WHAT IS EXPECTED
Go through the records and copy each line where the word "chip" occurs.

RECORD EXCERPTS
^^^^
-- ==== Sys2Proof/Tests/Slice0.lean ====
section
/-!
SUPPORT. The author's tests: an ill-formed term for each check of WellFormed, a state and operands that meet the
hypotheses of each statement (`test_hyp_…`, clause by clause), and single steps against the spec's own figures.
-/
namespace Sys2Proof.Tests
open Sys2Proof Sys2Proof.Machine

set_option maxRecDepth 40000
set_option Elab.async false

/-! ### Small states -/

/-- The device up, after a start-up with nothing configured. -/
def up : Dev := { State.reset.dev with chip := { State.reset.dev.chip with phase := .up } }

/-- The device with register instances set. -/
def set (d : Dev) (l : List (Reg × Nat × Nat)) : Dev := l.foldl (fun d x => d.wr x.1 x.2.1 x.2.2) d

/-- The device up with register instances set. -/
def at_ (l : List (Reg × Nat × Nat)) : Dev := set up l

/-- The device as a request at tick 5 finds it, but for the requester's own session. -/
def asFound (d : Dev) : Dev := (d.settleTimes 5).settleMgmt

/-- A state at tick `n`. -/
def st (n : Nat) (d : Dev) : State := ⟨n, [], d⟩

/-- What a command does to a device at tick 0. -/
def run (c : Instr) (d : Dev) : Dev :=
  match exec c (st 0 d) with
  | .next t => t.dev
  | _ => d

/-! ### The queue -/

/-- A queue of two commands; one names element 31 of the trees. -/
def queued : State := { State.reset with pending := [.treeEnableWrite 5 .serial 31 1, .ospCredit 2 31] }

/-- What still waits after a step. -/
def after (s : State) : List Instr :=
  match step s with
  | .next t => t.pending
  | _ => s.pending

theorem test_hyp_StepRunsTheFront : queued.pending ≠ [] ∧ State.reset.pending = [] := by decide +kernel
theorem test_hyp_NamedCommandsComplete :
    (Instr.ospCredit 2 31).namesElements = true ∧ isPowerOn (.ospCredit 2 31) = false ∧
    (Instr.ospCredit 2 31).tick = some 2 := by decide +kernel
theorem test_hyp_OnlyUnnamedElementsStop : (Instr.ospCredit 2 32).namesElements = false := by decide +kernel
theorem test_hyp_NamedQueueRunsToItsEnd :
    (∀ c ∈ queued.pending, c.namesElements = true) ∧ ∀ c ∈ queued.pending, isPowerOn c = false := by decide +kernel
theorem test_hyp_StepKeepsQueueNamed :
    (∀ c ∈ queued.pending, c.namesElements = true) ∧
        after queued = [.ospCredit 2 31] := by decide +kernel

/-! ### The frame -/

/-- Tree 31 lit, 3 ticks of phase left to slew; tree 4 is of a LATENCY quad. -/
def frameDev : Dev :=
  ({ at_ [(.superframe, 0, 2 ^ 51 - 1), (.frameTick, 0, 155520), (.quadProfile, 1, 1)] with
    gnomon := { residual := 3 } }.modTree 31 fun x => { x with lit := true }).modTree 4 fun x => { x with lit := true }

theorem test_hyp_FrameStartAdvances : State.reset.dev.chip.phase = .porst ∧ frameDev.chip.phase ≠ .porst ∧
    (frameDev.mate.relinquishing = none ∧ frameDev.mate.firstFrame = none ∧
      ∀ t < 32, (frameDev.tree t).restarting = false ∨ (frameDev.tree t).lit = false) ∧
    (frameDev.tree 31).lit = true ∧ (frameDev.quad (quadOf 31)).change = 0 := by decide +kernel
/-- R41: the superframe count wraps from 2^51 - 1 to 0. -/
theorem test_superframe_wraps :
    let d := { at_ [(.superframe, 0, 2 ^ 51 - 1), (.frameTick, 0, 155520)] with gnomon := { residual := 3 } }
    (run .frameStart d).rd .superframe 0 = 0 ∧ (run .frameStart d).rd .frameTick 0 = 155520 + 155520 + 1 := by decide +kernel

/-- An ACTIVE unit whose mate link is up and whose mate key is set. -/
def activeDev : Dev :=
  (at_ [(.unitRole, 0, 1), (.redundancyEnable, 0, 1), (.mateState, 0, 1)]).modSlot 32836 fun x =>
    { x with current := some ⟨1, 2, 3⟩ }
^^^^
TASK SOLUTION
def up : Dev := { State.reset.dev with chip := { State.reset.dev.chip with phase := .up } }
theorem test_hyp_FrameStartAdvances : State.reset.dev.chip.phase = .porst ∧ frameDev.chip.phase ≠ .porst ∧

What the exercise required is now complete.